#### [The problem]
Compute the number of lines in the following data that include the word "stations", and output that number alone.

---+---

/-- The promises of a tile lapse, and its stamped units go on unstamped when `unstamp` is set (R372). -/
def Tile.heldUp (x : Tile) (unstamp : Bool) : Tile :=
  let cmds := fun (g : CmdEngine) => { g with cmds := g.cmds.map (fun c => { c with promise := none }) }
  let eng := fun (g : Engine) => if unstamp then { g with
    queue := g.queue.map (fun q => { q with stamp := none })
    run := g.run.map (fun r => { r with nextBeat := none, entry := { r.entry with stamp := none } }) } else g
  { x with ce := cmds x.ce, ie := cmds x.ie, ve := eng x.ve, xe := eng x.xe }
/-- DEBUG_HALT: a debugger halts die arg.n, which holds every context with a tile on it (R25, R372): the promises of held tiles
lapse, and their stamped units on dies that are not halted go on unstamped. -/
def execDebugHalt (s : State) : Res :=
  let d := s.arg.n
  let s1 := s.modDie d (fun x => { x with halted := true })
  .next { s1 with tiles := s1.tiles.map (fun t => if s1.held t.1 then (t.1, t.2.heldUp (!(s1.die (dieOf t.1)).halted)) else t) }
/-- DEBUG_RELEASE: the debugger lets die arg.n go on (R372); a tile of it whose context another halted die still holds loses its
stamps, as on any die that is not halted. -/
def execDebugRelease (s : State) : Res :=
  let d := s.arg.n
  let s1 := s.modDie d (fun x => { x with halted := false })
  .next { s1 with tiles := s1.tiles.map (fun t => if dieOf t.1 = d ∧ s1.held t.1 then (t.1, t.2.heldUp true) else t) }

end Sys2Proof.Machine
end

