/-- R25, R142, R144, R146, R365 to R368, R372: what the die does to running tasks. A ready node that cannot be placed has the gang of the largest
PRIO, and of these the latest dispatched, saved: the victim is SAVED in a bank, its virtual tiles with it, its members' registers
kept. A task beyond its limit, and one struck by a soft error, fail, every member stopped, one inside a condw or a cappub once that
has retired (R92); a debugger's halt lets promises and,
elsewhere, stamps lapse. -/
def Obligations.TasksInterrupted : Prop := ∀ (s : State) (n : Nat) (x : Node), s.ok →
  let d := s.arg.n
  let stopped := fun (t : State) => ∀ u, (s.tile u).task = some n →
    ((s.tile u).inside = false → (t.tile u).fin = true ∧ (t.tile u).caps = [] ∧ (t.tile u).psb = [] ∧ (t.tile u).ve.queue = [] ∧ (t.tile u).xe.queue = [])
    ∧ ((s.tile u).inside = true → t.tile u = { s.tile u with stop := true })
  (∀ (v : Nat) (y : Node) (s1 s2 : State) (ks : List Nat) (keys : List (List Nat)), s.arg.n = n → s.node? n = some x → s.poppable x = true → x.st = .ready →
    s.place n x x.cls 0 = none → s.node? v = some y → s.victim n x y = true →
    (∀ m z, s.node? m = some z → s.victim n x z = true → m = v ∨ recPrio z.rec_ < recPrio y.rec_
      ∨ (recPrio z.rec_ = recPrio y.rec_ ∧ z.lastAot.toNat < y.lastAot.toNat)) →
    y.saves = [] → y.gang.Nodup → (∀ m ∈ x.saves, m.2.task = some n) → (∀ u ∈ y.gang, s.savable u = true ∧ (s.tile u).xe.inMma = false ∧ (s.tile u).spawning = none) →
    s.takeSlots y.ctx y.gang.length = some (s1, ks) → s1.openSlots y.ctx true ks = .ok (s2, keys) →
    Completes .preemption s (fun t => ∃ z, t.node? v = some z ∧ z.st = .saved ∧ z.cls = y.cls ∧ z.seq = y.seq ∧ z.passed = 0
      ∧ z.lane = none ∧ z.bank = s.lfsr.toNat % 32
      ∧ z.saves.map (fun m => (m.1, m.2.s, m.2.p, m.2.caps, m.2.vec)) =
          (List.zip ks y.gang).map (fun m => (m.1, (s.tile m.2).s, (s.tile m.2).p, (s.tile m.2).caps, (s.tile m.2).vec))
      ∧ (∀ u ∈ y.gang, (t.tile u).task = none ∨ (t.tile u).task = some n)
      ∧ (∀ w, y.vfirst ≤ w → w < y.vfirst + y.vsize → ∀ m, FMap.get? (t.ctxAt y.ctx).tmap w = some m → y.ctx ≠ x.ctx → m.saved = true)))
  ∧ (s.arg.n = n → s.node? n = some x → x.st = .run → x.outcome = none → x.limit ≠ 0 → x.limit < x.ran → Completes .taskWatchdog s (fun t =>
      (t.node? n).bind (·.outcome) = some (0x14, 0x16, 0x8000000000000000) ∧ stopped t))
  ∧ (s.here.task = some n → s.node? n = some x → x.outcome = none → 1 ≤ s.arg.n → s.arg.n ≤ 6 → Completes .softError s (fun t =>
      (t.node? n).bind (·.outcome) = some (0x15, 0x30, BitVec.ofNat 64 (s.arg.m % 2 ^ 32 * 2 ^ 8 + s.arg.n))
      ∧ (t.node? n).map (·.avoid) = some (s.cur :: x.avoid) ∧ stopped t))
  ∧ Completes .debugHalt s (fun t =>
      t.die d = { s.die d with halted := true } ∧ SameMem s t ∧ t.nodes = s.nodes
      ∧ (∀ u, dieOf u = d → t.held u = true)
      ∧ (∀ u w, dieOf w = d → (s.tile w).task.isSome = true → (s.tile u).task.isSome = true → (s.tile u).ctx = (s.tile w).ctx → t.held u = true)
      ∧ (∀ u, t.held u = false → t.tile u = s.tile u)
      ∧ (∀ u, t.held u = true →
          (t.tile u).ce = { (s.tile u).ce with cmds := (s.tile u).ce.cmds.map (fun c => { c with promise := none }) }
          ∧ (t.tile u).ie = { (s.tile u).ie with cmds := (s.tile u).ie.cmds.map (fun c => { c with promise := none }) }
          ∧ { t.tile u with ce := (s.tile u).ce, ie := (s.tile u).ie, ve := (s.tile u).ve, xe := (s.tile u).xe } = s.tile u
          ∧ (dieOf u = d ∨ (s.die (dieOf u)).halted = true → (t.tile u).ve = (s.tile u).ve ∧ (t.tile u).xe = (s.tile u).xe)
          ∧ (dieOf u ≠ d → (s.die (dieOf u)).halted = false → ∀ e, (∀ q ∈ ((t.tile u).engine e).queue, q.stamp = none)
              ∧ ∀ r, ((t.tile u).engine e).run = some r → r.nextBeat = none ∧ r.entry.stamp = none)))
  ∧ Completes .debugRelease s (fun t =>
      { t with tiles := s.tiles } = s.setDie d { s.die d with halted := false }
      ∧ (∀ u, dieOf u ≠ d ∨ t.held u = false → t.tile u = s.tile u)
      ∧ (∀ u, dieOf u = d → t.held u = true → (t.tile u).s = (s.tile u).s ∧ (t.tile u).pc = (s.tile u).pc
          ∧ ∀ e, (∀ q ∈ ((t.tile u).engine e).queue, q.stamp = none)
              ∧ ∀ r, ((t.tile u).engine e).run = some r → r.nextBeat = none ∧ r.entry.stamp = none))
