-- ==== Sys2Proof/Laws/State.lean ====
section
/-! SUPPORT. What each update of the state leaves alone, one lemma for each field, and what it writes. -/

namespace Sys2Proof.Machine

/-! ### setTile -/

@[simp] theorem State.setTile_agenda (s : State) (t : Nat) (x : Tile) : (s.setTile t x).agenda = s.agenda := rfl
@[simp] theorem State.setTile_cur (s : State) (t : Nat) (x : Tile) : (s.setTile t x).cur = s.cur := rfl
@[simp] theorem State.setTile_eng (s : State) (t : Nat) (x : Tile) : (s.setTile t x).eng = s.eng := rfl
@[simp] theorem State.setTile_arg (s : State) (t : Nat) (x : Tile) : (s.setTile t x).arg = s.arg := rfl
@[simp] theorem State.setTile_fresh (s : State) (t : Nat) (x : Tile) : (s.setTile t x).fresh = s.fresh := rfl
@[simp] theorem State.setTile_aot (s : State) (t : Nat) (x : Tile) : (s.setTile t x).aot = s.aot := rfl
@[simp] theorem State.setTile_mem (s : State) (t : Nat) (x : Tile) : (s.setTile t x).mem = s.mem := rfl
@[simp] theorem State.setTile_desc (s : State) (t : Nat) (x : Tile) : (s.setTile t x).desc = s.desc := rfl
@[simp] theorem State.setTile_dies (s : State) (t : Nat) (x : Tile) : (s.setTile t x).dies = s.dies := rfl
@[simp] theorem State.setTile_land (s : State) (t : Nat) (x : Tile) : (s.setTile t x).land = s.land := rfl
@[simp] theorem State.setTile_bits (s : State) (t : Nat) (x : Tile) : (s.setTile t x).bits = s.bits := rfl
@[simp] theorem State.setTile_late (s : State) (t : Nat) (x : Tile) : (s.setTile t x).late = s.late := rfl
@[simp] theorem State.setTile_part (s : State) (t : Nat) (x : Tile) : (s.setTile t x).part = s.part := rfl
@[simp] theorem State.setTile_overDescs (s : State) (t : Nat) (x : Tile) : (s.setTile t x).overDescs = s.overDescs := rfl
@[simp] theorem State.setTile_spanOut (s : State) (t : Nat) (x : Tile) : (s.setTile t x).spanOut = s.spanOut := rfl
@[simp] theorem State.setTile_bound (s : State) (t : Nat) (x : Tile) : (s.setTile t x).bound = s.bound := rfl
@[simp] theorem State.setTile_net (s : State) (t : Nat) (x : Tile) : (s.setTile t x).net = s.net := rfl
@[simp] theorem State.setTile_tlb (s : State) (t : Nat) (x : Tile) : (s.setTile t x).tlb = s.tlb := rfl
@[simp] theorem State.setTile_walks (s : State) (t : Nat) (x : Tile) : (s.setTile t x).walks = s.walks := rfl
@[simp] theorem State.setTile_hot (s : State) (t : Nat) (x : Tile) : (s.setTile t x).hot = s.hot := rfl
@[simp] theorem State.setTile_overwritten (s : State) (t : Nat) (x : Tile) : (s.setTile t x).overwritten = s.overwritten := rfl
@[simp] theorem State.setTile_frameKey (s : State) (t : Nat) (x : Tile) : (s.setTile t x).frameKey = s.frameKey := rfl
@[simp] theorem State.setTile_ctxs (s : State) (t : Nat) (x : Tile) : (s.setTile t x).ctxs = s.ctxs := rfl
@[simp] theorem State.setTile_bufs (s : State) (t : Nat) (x : Tile) : (s.setTile t x).bufs = s.bufs := rfl
@[simp] theorem State.setTile_nodes (s : State) (t : Nat) (x : Tile) : (s.setTile t x).nodes = s.nodes := rfl
@[simp] theorem State.setTile_igen (s : State) (t : Nat) (x : Tile) : (s.setTile t x).igen = s.igen := rfl
@[simp] theorem State.setTile_edges (s : State) (t : Nat) (x : Tile) : (s.setTile t x).edges = s.edges := rfl
@[simp] theorem State.setTile_rings (s : State) (t : Nat) (x : Tile) : (s.setTile t x).rings = s.rings := rfl
@[simp] theorem State.setTile_lfsr (s : State) (t : Nat) (x : Tile) : (s.setTile t x).lfsr = s.lfsr := rfl
@[simp] theorem State.setTile_seqNo (s : State) (t : Nat) (x : Tile) : (s.setTile t x).seqNo = s.seqNo := rfl
@[simp] theorem State.setTile_laneNo (s : State) (t : Nat) (x : Tile) : (s.setTile t x).laneNo = s.laneNo := rfl
@[simp] theorem State.setTile_reserve (s : State) (t : Nat) (x : Tile) : (s.setTile t x).reserve = s.reserve := rfl
@[simp] theorem State.setTile_stations (s : State) (t : Nat) (x : Tile) : (s.setTile t x).stations = s.stations := rfl
@[simp] theorem State.setTile_meets (s : State) (t : Nat) (x : Tile) : (s.setTile t x).meets = s.meets := rfl
@[simp] theorem State.setTile_meetings (s : State) (t : Nat) (x : Tile) : (s.setTile t x).meetings = s.meetings := rfl
@[simp] theorem State.setTile_meetNo (s : State) (t : Nat) (x : Tile) : (s.setTile t x).meetNo = s.meetNo := rfl
@[simp] theorem State.setTile_pkg (s : State) (t : Nat) (x : Tile) : (s.setTile t x).pkg = s.pkg := rfl

/-! ### modTile -/

@[simp] theorem State.modTile_agenda (s : State) (t : Nat) (f : Tile → Tile) : (s.modTile t f).agenda = s.agenda := rfl
@[simp] theorem State.modTile_cur (s : State) (t : Nat) (f : Tile → Tile) : (s.modTile t f).cur = s.cur := rfl
@[simp] theorem State.modTile_eng (s : State) (t : Nat) (f : Tile → Tile) : (s.modTile t f).eng = s.eng := rfl
@[simp] theorem State.modTile_arg (s : State) (t : Nat) (f : Tile → Tile) : (s.modTile t f).arg = s.arg := rfl
@[simp] theorem State.modTile_fresh (s : State) (t : Nat) (f : Tile → Tile) : (s.modTile t f).fresh = s.fresh := rfl
@[simp] theorem State.modTile_aot (s : State) (t : Nat) (f : Tile → Tile) : (s.modTile t f).aot = s.aot := rfl
@[simp] theorem State.modTile_mem (s : State) (t : Nat) (f : Tile → Tile) : (s.modTile t f).mem = s.mem := rfl
@[simp] theorem State.modTile_desc (s : State) (t : Nat) (f : Tile → Tile) : (s.modTile t f).desc = s.desc := rfl
@[simp] theorem State.modTile_dies (s : State) (t : Nat) (f : Tile → Tile) : (s.modTile t f).dies = s.dies := rfl
@[simp] theorem State.modTile_land (s : State) (t : Nat) (f : Tile → Tile) : (s.modTile t f).land = s.land := rfl
@[simp] theorem State.modTile_bits (s : State) (t : Nat) (f : Tile → Tile) : (s.modTile t f).bits = s.bits := rfl
@[simp] theorem State.modTile_late (s : State) (t : Nat) (f : Tile → Tile) : (s.modTile t f).late = s.late := rfl
@[simp] theorem State.modTile_part (s : State) (t : Nat) (f : Tile → Tile) : (s.modTile t f).part = s.part := rfl
@[simp] theorem State.modTile_overDescs (s : State) (t : Nat) (f : Tile → Tile) : (s.modTile t f).overDescs = s.overDescs := rfl
@[simp] theorem State.modTile_spanOut (s : State) (t : Nat) (f : Tile → Tile) : (s.modTile t f).spanOut = s.spanOut := rfl
@[simp] theorem State.modTile_bound (s : State) (t : Nat) (f : Tile → Tile) : (s.modTile t f).bound = s.bound := rfl
@[simp] theorem State.modTile_net (s : State) (t : Nat) (f : Tile → Tile) : (s.modTile t f).net = s.net := rfl
@[simp] theorem State.modTile_tlb (s : State) (t : Nat) (f : Tile → Tile) : (s.modTile t f).tlb = s.tlb := rfl
@[simp] theorem State.modTile_walks (s : State) (t : Nat) (f : Tile → Tile) : (s.modTile t f).walks = s.walks := rfl
@[simp] theorem State.modTile_hot (s : State) (t : Nat) (f : Tile → Tile) : (s.modTile t f).hot = s.hot := rfl
@[simp] theorem State.modTile_overwritten (s : State) (t : Nat) (f : Tile → Tile) : (s.modTile t f).overwritten = s.overwritten := rfl
@[simp] theorem State.modTile_frameKey (s : State) (t : Nat) (f : Tile → Tile) : (s.modTile t f).frameKey = s.frameKey := rfl
@[simp] theorem State.modTile_ctxs (s : State) (t : Nat) (f : Tile → Tile) : (s.modTile t f).ctxs = s.ctxs := rfl
@[simp] theorem State.modTile_bufs (s : State) (t : Nat) (f : Tile → Tile) : (s.modTile t f).bufs = s.bufs := rfl
@[simp] theorem State.modTile_nodes (s : State) (t : Nat) (f : Tile → Tile) : (s.modTile t f).nodes = s.nodes := rfl
@[simp] theorem State.modTile_igen (s : State) (t : Nat) (f : Tile → Tile) : (s.modTile t f).igen = s.igen := rfl
@[simp] theorem State.modTile_edges (s : State) (t : Nat) (f : Tile → Tile) : (s.modTile t f).edges = s.edges := rfl
@[simp] theorem State.modTile_rings (s : State) (t : Nat) (f : Tile → Tile) : (s.modTile t f).rings = s.rings := rfl
@[simp] theorem State.modTile_lfsr (s : State) (t : Nat) (f : Tile → Tile) : (s.modTile t f).lfsr = s.lfsr := rfl
@[simp] theorem State.modTile_seqNo (s : State) (t : Nat) (f : Tile → Tile) : (s.modTile t f).seqNo = s.seqNo := rfl
@[simp] theorem State.modTile_laneNo (s : State) (t : Nat) (f : Tile → Tile) : (s.modTile t f).laneNo = s.laneNo := rfl
@[simp] theorem State.modTile_reserve (s : State) (t : Nat) (f : Tile → Tile) : (s.modTile t f).reserve = s.reserve := rfl
@[simp] theorem State.modTile_stations (s : State) (t : Nat) (f : Tile → Tile) : (s.modTile t f).stations = s.stations := rfl
@[simp] theorem State.modTile_meets (s : State) (t : Nat) (f : Tile → Tile) : (s.modTile t f).meets = s.meets := rfl
@[simp] theorem State.modTile_meetings (s : State) (t : Nat) (f : Tile → Tile) : (s.modTile t f).meetings = s.meetings := rfl
@[simp] theorem State.modTile_meetNo (s : State) (t : Nat) (f : Tile → Tile) : (s.modTile t f).meetNo = s.meetNo := rfl
@[simp] theorem State.modTile_pkg (s : State) (t : Nat) (f : Tile → Tile) : (s.modTile t f).pkg = s.pkg := rfl

/-! ### setHere -/

@[simp] theorem State.setHere_agenda (s : State) (x : Tile) : (s.setHere x).agenda = s.agenda := rfl
@[simp] theorem State.setHere_cur (s : State) (x : Tile) : (s.setHere x).cur = s.cur := rfl
@[simp] theorem State.setHere_eng (s : State) (x : Tile) : (s.setHere x).eng = s.eng := rfl
@[simp] theorem State.setHere_arg (s : State) (x : Tile) : (s.setHere x).arg = s.arg := rfl
@[simp] theorem State.setHere_fresh (s : State) (x : Tile) : (s.setHere x).fresh = s.fresh := rfl
@[simp] theorem State.setHere_aot (s : State) (x : Tile) : (s.setHere x).aot = s.aot := rfl
@[simp] theorem State.setHere_mem (s : State) (x : Tile) : (s.setHere x).mem = s.mem := rfl
@[simp] theorem State.setHere_desc (s : State) (x : Tile) : (s.setHere x).desc = s.desc := rfl
@[simp] theorem State.setHere_dies (s : State) (x : Tile) : (s.setHere x).dies = s.dies := rfl
@[simp] theorem State.setHere_land (s : State) (x : Tile) : (s.setHere x).land = s.land := rfl
@[simp] theorem State.setHere_bits (s : State) (x : Tile) : (s.setHere x).bits = s.bits := rfl
@[simp] theorem State.setHere_late (s : State) (x : Tile) : (s.setHere x).late = s.late := rfl
@[simp] theorem State.setHere_part (s : State) (x : Tile) : (s.setHere x).part = s.part := rfl
@[simp] theorem State.setHere_overDescs (s : State) (x : Tile) : (s.setHere x).overDescs = s.overDescs := rfl
@[simp] theorem State.setHere_spanOut (s : State) (x : Tile) : (s.setHere x).spanOut = s.spanOut := rfl
@[simp] theorem State.setHere_bound (s : State) (x : Tile) : (s.setHere x).bound = s.bound := rfl
@[simp] theorem State.setHere_net (s : State) (x : Tile) : (s.setHere x).net = s.net := rfl
@[simp] theorem State.setHere_tlb (s : State) (x : Tile) : (s.setHere x).tlb = s.tlb := rfl
@[simp] theorem State.setHere_walks (s : State) (x : Tile) : (s.setHere x).walks = s.walks := rfl
@[simp] theorem State.setHere_hot (s : State) (x : Tile) : (s.setHere x).hot = s.hot := rfl
@[simp] theorem State.setHere_overwritten (s : State) (x : Tile) : (s.setHere x).overwritten = s.overwritten := rfl
@[simp] theorem State.setHere_frameKey (s : State) (x : Tile) : (s.setHere x).frameKey = s.frameKey := rfl
@[simp] theorem State.setHere_ctxs (s : State) (x : Tile) : (s.setHere x).ctxs = s.ctxs := rfl
@[simp] theorem State.setHere_bufs (s : State) (x : Tile) : (s.setHere x).bufs = s.bufs := rfl
@[simp] theorem State.setHere_nodes (s : State) (x : Tile) : (s.setHere x).nodes = s.nodes := rfl
@[simp] theorem State.setHere_igen (s : State) (x : Tile) : (s.setHere x).igen = s.igen := rfl
@[simp] theorem State.setHere_edges (s : State) (x : Tile) : (s.setHere x).edges = s.edges := rfl
@[simp] theorem State.setHere_rings (s : State) (x : Tile) : (s.setHere x).rings = s.rings := rfl
@[simp] theorem State.setHere_lfsr (s : State) (x : Tile) : (s.setHere x).lfsr = s.lfsr := rfl
@[simp] theorem State.setHere_seqNo (s : State) (x : Tile) : (s.setHere x).seqNo = s.seqNo := rfl
@[simp] theorem State.setHere_laneNo (s : State) (x : Tile) : (s.setHere x).laneNo = s.laneNo := rfl
@[simp] theorem State.setHere_reserve (s : State) (x : Tile) : (s.setHere x).reserve = s.reserve := rfl
@[simp] theorem State.setHere_stations (s : State) (x : Tile) : (s.setHere x).stations = s.stations := rfl
@[simp] theorem State.setHere_meets (s : State) (x : Tile) : (s.setHere x).meets = s.meets := rfl
@[simp] theorem State.setHere_meetings (s : State) (x : Tile) : (s.setHere x).meetings = s.meetings := rfl
@[simp] theorem State.setHere_meetNo (s : State) (x : Tile) : (s.setHere x).meetNo = s.meetNo := rfl
@[simp] theorem State.setHere_pkg (s : State) (x : Tile) : (s.setHere x).pkg = s.pkg := rfl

---+---

#### [Answer to this exercise]
3